Eine Variante der berüchtigten Dridex-Banking-Malware hat Apples macOS-Betriebssystem ins Visier genommen und dabei eine bisher nicht dokumentierte Infektionsmethode angewandt.
Sie hat „eine neue Technik angewandt, um mit bösartigen Makros versehene Dokumente an die Nutzer zu übermitteln, ohne sich als Rechnungen oder andere geschäftsbezogene Dateien auszugeben“, so Trend Micro-Forscher Armando Nathaniel Pedragoza in einem technischen Bericht.
Dridex, auch Bugat und Cridex genannt, ist ein Informationsdieb, der dafür bekannt ist, sensible Daten von infizierten Rechnern abzufangen und bösartige Module auszuliefern und auszuführen. Er wird einer E-Kriminalitätsgruppe namens Evil Corp (auch bekannt als Indrik Spider) zugeschrieben.
Die Malware wird auch als Nachfolger von Gameover Zeus angesehen, der wiederum ein Nachfolger eines anderen Banking-Trojaners namens Zeus ist. Frühere Dridex-Kampagnen, die auf Windows abzielten, nutzten makroaktivierte Microsoft Excel-Dokumente, die über Phishing-E-Mails verschickt wurden, um den Schadcode zu verbreiten.

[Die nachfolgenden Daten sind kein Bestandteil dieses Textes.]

-- ==== Sys2Proof/Laws/RegAccess.lean ====
section
/-!
SUPPORT. Writes of registers: a write that `State.accepts` is applied whole, and a command that is such a write answers that
state.
-/

namespace Sys2Proof.Machine

/-- A page that the window lists has its number below 2^16. -/
theorem pageAt_lt {i : Nat} {p : Page} (h : pageAt i = some p) : i < 0x10000 := by
  by_contra hi
  simp (disch := omega) only [pageAt, if_neg] at h
  cases h

/-- An accepted write of 8 bytes is applied with no field refused. -/
theorem regWrite_of_accepts {src : Src} {p : Page} {off : Nat} {v : Word} {s : State} (ho : off < 0x1000)
    (h : s.accepts src p off v = true) :
    ∃ fs, pageFields p off = some fs ∧ regWrite src 8 (p.base + off) v s = applyWrite src p off v [] fs s := by
  unfold State.accepts State.writesPage State.blockPage at h
  simp only [Bool.and_eq_true, decide_eq_true_eq, bne_iff_ne, ne_eq, Bool.or_eq_true] at h
  obtain ⟨⟨⟨⟨⟨⟨hp, ht⟩, ha⟩, hpr⟩, hm⟩, hf⟩, hb⟩ := h
  have hi := pageAt_lt hp
  split at hb
  · simp at hb
  · rename_i fs hfs
    simp only [Bool.and_eq_true, Bool.not_eq_true', List.isEmpty_iff] at hb
    obtain ⟨⟨⟨⟨h4, h2⟩, h3⟩, h5⟩, h1⟩ := hb
    refine ⟨fs, hfs, ?_⟩
    have hw : (p.base + off) % 2 ^ 28 = p.base + off := by unfold Page.base; omega
    have hq : (p.base + off) / 0x1000 = p.index := by unfold Page.base; omega
    have hr : (p.base + off) % 0x1000 = off := by unfold Page.base; omega
    have h3' : (if s.glazed = true then refused03 (s.liveReg p off) v fs else []) = [] := by
      cases hg : s.glazed
      · simp
      · simpa [hg] using h3
    have hfz : ¬ (s.mode = 10 ∧ p.typ ≠ .ese ∧ p.typ ≠ .recorder) := by
      rintro ⟨hm10, h6, h7⟩
      simp [hm10, h6, h7] at hf
    simp only [regWrite, hw, hq, hr, hp, hfz, if_false, ht, ha, hpr, not_true_eq_false, blockWrite, hfs, h4, h2,
      Bool.false_eq_true, h3', h5, h1, List.isEmpty_nil, Bool.not_true, if_true, List.append_nil]
    simp

/-- A command that is an accepted write answers the state that the write leaves. -/
theorem writeRow_of_accepts {m : String} {src : Src} {p : Page} {off : Nat} {v : Word} {s : State} (ho : off < 0x1000)
    (hp : s.powered = true) (hm : s.mayAccess src (p.base + off) = true) (h : s.accepts src p off v = true) :
    ∃ fs, pageFields p off = some fs ∧ writeRow m src (p.base + off) v s = .next (applyWrite src p off v [] fs s) := by
  obtain ⟨fs, hfs, hw⟩ := regWrite_of_accepts ho h
  exact ⟨fs, hfs, by rw [writeRow, event_next _ _ hp hm, hw]⟩

end Sys2Proof.Machine
end

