-- ==== Sys2Proof/Tests/Slice0.lean ====
section
/-!
SUPPORT. Tests: the checks of WellFormed on ill-formed terms, worked examples of the manual, and a
state and operands that meet the hypotheses of each statement, clause by clause.
-/

namespace Sys2Proof.Tests

set_option Elab.async false

open Sys2Proof Sys2Proof.Machine

/-- A module in Normal mode with 64 GiB of memory and logical core 0 running at M in position 0, its PC in the boot flash. -/
def up : State :=
  let a : Arch := ({ pc := 0xFFFE0001000 } : Arch).setS srPSW 3
  (((State.reset.putMode 4 4).setFld bMem F.MEM_MAP_USABLE 64).setFlag bIdent F.LCORE_MAP_VALID true).setCore 0 { started := true, arch := a, wafer := a }

/-- An instruction that spells each of a list of operations goes ahead at a boundary of a core. -/
def admitsAll (s : State) (n : Nat) (u : State) (ops : List POp) : Prop :=
  ∀ op ∈ ops, s.admits n (encodePuldo op) op u

/-- Core 0 changed. -/
def withCore (s : State) (f : LCore → LCore) : State := s.setCore 0 (f (s.core 0))

/-- Core 0's registers changed. -/
def withArch (s : State) (f : Arch → Arch) : State := withCore s (fun c => { c with arch := f c.arch })

/-- Line 8 of main memory (bytes 0x400 to 0x47F) stands in the L2 of position 0, its bytes the given ones and zeros. -/
def held (bytes : List Byte) : State :=
  up.setTile 0 { lines := [(8, { st := .e, data := bytes ++ List.replicate (128 - bytes.length) 0, poison := false, places := [(0, 0)] })] }

/-- Registers of core 0 for the tests of loads and stores: G1 in line 8, G2 a link, G31 a stack, G4 the lengths of a decimal instruction. -/
def heldRun (bytes : List Byte) : State :=
  withArch (held bytes) (fun a => ((((a.setG 1 0x400).setG 2 0xFFFE0002000).setG 31 0x410).setG 4 0).setG 5 0x440)

/-- Whether part of an instruction comes to a value. -/
def passes {α : Type} (r : Res α) : Bool :=
  match r with
  | .ok _ _ => true
  | _ => false

/-- The module with zone 0 valid, all of memory its region, open to I/O, core 0 in it, and lines 8 and 16 to 20 in the L2 of
position 0, each 8 bytes of them the number 0x2000. -/
def zoned : State :=
  let words := (List.range 16).flatMap (fun _ => leBytes 8 0x2000)
  let line : TileLine := { st := .e, data := words, poison := false, places := [(0, 0)] }
  (((up.setReg 0x31000 0x100).setReg 0x32000 1).setReg 0x33000 (BitVec.ofNat 64 (0x2F + 2 ^ 8 * 36))).setTile 0
    { lines := [(8, line), (16, line), (17, line), (18, line), (19, line), (20, line)] }

/-- Core 0 of it at a level, its PC in line 8, its vector blocks in lines 16 to 20, its stack in line 8. -/
def atLevel (level : Nat) : State :=
  withArch zoned (fun a =>
    { (((((a.setSf srPSW 0 2 level).setS (srVBAR 1) 0x800).setS (srVBAR 2) 0x800).setS (srVBAR 3) 0x800).setG 31 0x440) with
      pc := 0x400 })

/-- Whether the accesses of an entry for an exception pass, its handler being even and its stack pointer aligned. -/
def entryPasses (s : State) (n : Nat) (e : Exc) : Bool :=
  let s0 := s.commitGroup n
  let level := excLevel (s0.arch n).level e
  let lower := decide ((s0.arch n).level < level)
  decide (level ≤ 3) && (decide ((s0.arch n).level ≠ level) || (s0.arch n).sf srPSW 6 1 == 0) &&
  match s0.vectorReads n level e.vec lower with
  | .ok _ (h, sp, _) => !bit h 0 && (!lower || bits sp 0 3 == 0)
  | _ => false
/-! ## The machine as a whole, register pages -/

theorem witness_without_power :
    { up with powered := false }.powered = false ∧ (∀ r l, Instr.nop 0 0xC200 ≠ .powerOn r l) ∧
    Instr.nop 0 0xC200 ≠ .referenceInTolerance ∧ Instr.nop 0 0xC200 ≠ .referenceTimeout ∧
    Instr.nop 0 0xC200 ≠ .vddSvcLoss ∧ Instr.nop 0 0xC200 ≠ .thermtrip :=
  ⟨rfl, nofun, nofun, nofun, nofun, nofun⟩

theorem witness_block_error :
    homePage.slot = some 9 ∧ bit (up.reg (bHome + 0x020)) 63 = false ∧ bit (up.reg (bHome + 0x028)) 63 = false ∧
    bit ((up.setReg (bHome + 0x020) 1).reg (bHome + 0x020)) 0 = true ∧
    bit ((up.setReg (bHome + 0x028) 1).reg (bHome + 0x028)) 0 = true := by decide +kernel
theorem witness_unassigned_write :
    (up.writesPage .svc pwrPage 0xFF8 = true ∧ pageFields pwrPage 0xFF8 = none) ∧
    (up.writesPage (.core 0 2) ⟨.door, 0⟩ 0xFF8 = true ∧ pageFields ⟨.door, 0⟩ 0xFF8 = none) := by decide +kernel

theorem witness_reserved_value :
    up.writesPage .svc pwrPage 0x040 = true ∧ (pageFields pwrPage 0x040).any (fun fs =>
      !up.notOwned pwrPage 0x040 7 && up.reservedWrite pwrPage 0x040 7 fs) = true := by decide +kernel

/-- The module with a block stopped: RUN and RUNNING are 0. -/
def stopped (p : Page) : State := (up.setFlag p.base F.RUN false).setFlag p.base F.RUNNING false

theorem witness_header_commands :
    up.mayAccess .svc (0x0010040 - 0x0010040 % 8) = true ∧ up.writesPage .svc pwrPage 0x020 = true ∧
    ((stopped cipherPage).writesPage .svc cipherPage 0x010 = true ∧ cipherPage.typ.runFixed = false ∧
      (stopped cipherPage).flag bCipher F.RUN = false ∧ (stopped cipherPage).running cipherPage = false) ∧
    (let s := up.setFlag (bCport 15) F.RUN true
     s.writesPage .svc (cportPage 15) 0x010 = true ∧ (cportPage 15).typ.runFixed = false ∧
      s.flag (bCport 15) F.RUN = true ∧ s.glazed = false) ∧
    (let s := (up.setFlag bCipher F.RUN false).setFlag bCipher F.RUNNING true
     s.blockPage cipherPage = true ∧ s.running cipherPage = true ∧ s.atBoundary cipherPage = true) ∧
    (let s := up.setFlag bCipher F.QUIESCE true
     s.flag bCipher F.QUIESCE = true ∧ s.flag bCipher F.QUIESCED = false ∧ s.noWorkLeft cipherPage = true) ∧
    ((stopped cipherPage).setFlag bCipher F.BUSY true).flag bCipher F.BUSY = true := by decide +kernel

/-! ## Instructions on registers -/

theorem witness_register_instructions :
    admitsAll up 0 up [POp.alu .add false 31 31 0, .aluImm .add false 0 1 (-1024), .shift .sra true 1 2 3, .shiftImm .ror false 1 2 63,
        .lui 31 (-131072), .auipc 1 1, .mul .mul 3 4 5, .accz 3, .mfa true 1 0, .mta false 3 31, .ttest 31,
        .trapArith .addT false 1 2 3, .div .divz 30 2 3] := by
  unfold admitsAll State.admits; decide +kernel

theorem witness_arithmetic_cases :
    (5 : Nat) ≠ 0 ∧ (4 : Nat) ≠ 5 ∧ (63 : Word).toNat < 64 ∧ ¬ (0xFFFFFFFFFFFFFFFF : Word).toNat < 64 ∧
    (decodePuldo (encodePuldo (.shiftImm .sra false 1 2 63)) = some (.shiftImm .sra false 1 2 63)) ∧
    (let s := withArch up (fun a => (a.setG 1 0x8000000000000000).setG 2 0xFFFFFFFFFFFFFFFF)
     (s.gr 0 1 = 0x8000000000000000 ∧ s.gr 0 2 = 0xFFFFFFFFFFFFFFFF ∧ s.gr 0 2 ≠ 0 ∧ s.gr 0 3 = 0) ∧
     (s.gr 0 1).setWidth 32 = 0#32) ∧
    (let s := withArch up (fun a => (a.setG 1 0x80000000).setG 2 0xFFFFFFFF)
     (s.gr 0 1).setWidth 32 = 0x80000000#32 ∧ (s.gr 0 2).setWidth 32 = 0xFFFFFFFF#32) := by decide +kernel

theorem witness_floating_point :
    admitsAll up 0 up ([.farith .fsqrt true 31 1 0, .fma .fnmsub false 0 1 2 3, .fcvt .fmt true 1 2, .fcvt .toWU false 0 31,
        .fcvt .fromLU true 31 0, .fminmax true false 1 2 3, .fcmp 2 true 31 1 2, .ftype false 1 31, .fbit .signX true 0 1 2,
        .fbit .bitsG false 1 2 0, .fbit .bitsF true 31 2 0] : List POp) := by
  unfold admitsAll State.admits; decide +kernel

theorem witness_flags_arm_a_trap :
    let a : Arch := ({} : Arch).setSf srFPCR 4 5 1
    let b : Arch := a.setSf srFPSR 5 1 1
    (31 &&& a.sf srFPCR 4 5 ≠ 0 ∧ a.sf srFPSR 5 1 = 0) ∧ (1 &&& b.sf srFPCR 4 5 ≠ 0 ∧ b.sf srFPSR 5 1 = 1) ∧
    30 &&& a.sf srFPCR 4 5 = 0 := by decide +kernel

/-! ## Loads, stores, decimal, control transfers -/

theorem witness_held_line :
    let s := held [1, 2, 3]
    ((s.arch 0).level = 3 ∧ (s.core 0).tx = none ∧ (∀ x ∈ s.cores, x.2.tx = none) ∧ s.escHeld (s.coreTile 0) 8 0 = false ∧
      8 / 2 ^ 37 = s.moduleId ∧ 8 % 2 ^ 37 * 128 < s.usable) ∧
    (SMap.find? (s.tile (s.coreTile 0)).lines 8).any (fun x => x.inCache (s.coreCache 0) && !x.poison) = true ∧
    (0x47F : Word).toNat / 128 = 8 % 2 ^ 37 ∧ (0x47F : Word).toNat % 128 + 1 ≤ 128 := by decide +kernel

theorem witness_loads_and_stores :
    admitsAll (heldRun []) 0 (heldRun []) [POp.load 3 true 4 1 (-1), .load 0 false 31 1 127, .ldA 3 4 1, .ldQA 30 1, .fload false 4 1 0,
      .store 3 4 1 0, .fstore true 4 1 120, .stR 0 1 4, .cas 3 4 1 5, .casQ 6 1 4, .zeroL 1] := by
  unfold admitsAll State.admits; decide +kernel

theorem witness_accesses :
    let u := heldRun [0x01]
    passes (u.loadBytes 0 (u.acc 0 .load 8) 0x478) = true ∧ passes (u.loadBytes 0 (u.acc 0 .load 1 true) 0x47F) = true ∧
    passes (u.loadQ 0 (u.acc 0 .ldQ 16 true) 0x470) = true ∧ passes (u.storeBytes 0 (u.acc 0 .store 8) 0x478 (leBytes 8 5)) = true ∧
    passes (u.storeBytes 0 (u.acc 0 .store 4 true) 0x47C (leBytes 4 5)) = true ∧
    passes (u.casBytes 0 (u.acc 0 .cas 8 true) 0x400 (leBytes 8 1) (leBytes 8 5)) = true ∧
    passes (u.casBytes 0 (u.acc 0 .casQ 16 true) 0x400 (u.pair16 0 6) (u.pair16 0 4)) = true ∧
    passes (u.check 0 (u.acc 0 .zero 128) (0x400 &&& 0xFFFFFFFFFFFFFF80)) = true ∧
    passes (u.loadBytes 0 (u.acc 0 .macd 8) 0x400) = true ∧
    (match u.decOperands 0 .addp 1 1 0x400 0x400 with
     | .ok v (x, y, ps) => decValid x && decValid y && (match decCompute .addp 1 1 (decValue x) (decValue y) with
       | some (some bytes, _) => passes (v.storeParts 0 (u.acc 0 .decStore 1) 0x400 ps bytes)
       | _ => false)
     | _ => false) = true ∧
    (match u.checkSlot 0 true 0x408 with
     | .ok v ps => passes (v.storeParts 0 (u.acc 0 .push 8) 0x408 ps (leBytes 8 1))
     | _ => false) = true ∧
    (match u.checkSlot 0 false 0x410 with
     | .ok v ps => passes (v.loadParts 0 (u.acc 0 .pop 8) 0x410 ps true false)
     | _ => false) = true := by decide +kernel

theorem witness_control_transfers :
    let s := heldRun []
    admitsAll s 0 s [POp.branch .geu 1 2 (-1024), .b (-16777216), .jr 2 1023, .call 2, .callr 2 0, .ret, .loop 1 4094, .loop 0 4, .nop] ∧
    bit ((s.arch 0).getG 2 + BitVec.ofInt 64 0) 0 = false ∧ (s.arch 0).getG 1 ≠ 0 ∧ (s.arch 0).getG 0 = 0 ∧
    s.fetchParcel 0 (s.arch 0).level ((s.arch 0).pc + BitVec.ofNat 64 4) = .ok s () := by
  unfold admitsAll State.admits; decide +kernel

/-! ## System and transaction instructions -/

theorem witness_system_instructions :
    let s := heldRun []
    admitsAll s 0 s [POp.mfs 4 srPSW, .mts srLC 4, .mts (srEPC 1) 4, .rfe, .wait, .fsync, .isync, .fence .c, .fence .l, .fence .s,
      .tlbi .va 1 4, .tlbi .asid 0 4, .tlbi .s1all 0 0, .tlbi .gpa 1 0, .tlbi .vmid 0 0, .tlbi .all 0 0] ∧ srEPC 1 ≠ srLC ∧
    rfeRefused 3 0 3 = false ∧ bit ((s.arch 0).getS (srEPC 3)) 0 = false ∧ s.inTx 0 = false ∧
    (s.drainLocal 0).2 = true ∧ (s.drainAll 0).2 = true ∧ (s.drainZone (s.zoneOf 0)).2 = true := by
  unfold admitsAll State.admits; decide +kernel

Im Oktober 2015 wurde das Botnetz durch eine von Europa und den USA organisierte Operation der Strafverfolgungsbehörden zerschlagen und ein moldawischer Staatsbürger namens Andrey Ghinkul wurde wegen seiner Rolle als Administrator der Operation verhaftet. Im Dezember 2018 wurde Ghinkul von einem US-Bundesgericht zu einer Haftstrafe verurteilt, nachdem er im Februar 2016 ausgeliefert worden war.
Im Dezember 2019 verhängte das US-Finanzministerium Sanktionen gegen Evil Corp und setzte ein Kopfgeld in Höhe von 5 Millionen US-Dollar auf die beiden Hauptmitglieder Maksim Yakubets und Igor Turashev aus. Trotz dieser Maßnahmen hat sich Dridex weiterentwickelt und sich als eine widerstandsfähige Bedrohung erwiesen.
Trend Micros Analyse der Dridex-Samples umfasst eine ausführbare Mach-O-Datei, die früheste davon wurde im April 2019 an VirusTotal übermittelt. Seitdem wurden 67 weitere Artefakte in freier Wildbahn entdeckt, einige sogar erst im Dezember 2022.
Das Artefakt enthält ein bösartiges eingebettetes Dokument, das bereits 2015 entdeckt wurde und ein Auto-Open-Makro enthält, das beim Öffnen eines Word-Dokuments automatisch ausgeführt wird.
Darüber hinaus ist das Mach-O-Programm so konzipiert, dass es alle „.doc“-Dateien im aktuellen Benutzerverzeichnis (~/User/{Benutzername}) durchsucht und mit dem bösartigen Makrocode überschreibt, der aus dem eingebetteten Dokument in Form eines Hexadezimal-Dumps kopiert wurde.
„Obwohl die Makrofunktion in Microsoft Word standardmäßig deaktiviert ist, überschreibt die Malware alle Dokumentdateien des aktuellen Benutzers, einschließlich der sauberen Dateien“, erklärt Pedragoza. „Das macht es für den Benutzer schwieriger, festzustellen, ob die Datei bösartig ist, da sie nicht aus einer externen Quelle stammt.“
Die Makros, die in dem überschriebenen Dokument enthalten sind, sind so konstruiert, dass sie einen entfernten Server kontaktieren, um weitere Dateien abzurufen, darunter auch eine ausführbare Windows-Datei, die unter macOS nicht ausgeführt werden kann. Die Binärdatei wiederum versucht, den Dridex-Loader auf den angegriffenen Rechner herunterzuladen.
Obwohl Dokumente, die Makros mit Sprengfallen enthalten, in der Regel über Social-Engineering-Angriffe verbreitet werden, zeigen die Ergebnisse einmal mehr, dass Microsofts Entscheidung, Makros standardmäßig zu blockieren, Bedrohungsakteure dazu veranlasst hat, ihre Taktiken zu verfeinern und effizientere Methoden zum Eindringen zu finden.
„Derzeit sind die Auswirkungen dieser Dridex-Variante auf macOS-Nutzer gering, da die Nutzlast eine EXE-Datei ist (und daher nicht mit macOS-Umgebungen kompatibel ist)“, so Trend Micro. „Sie überschreibt jedoch immer noch Dokumentdateien, die nun die Träger der bösartigen Makros von Dridex sind.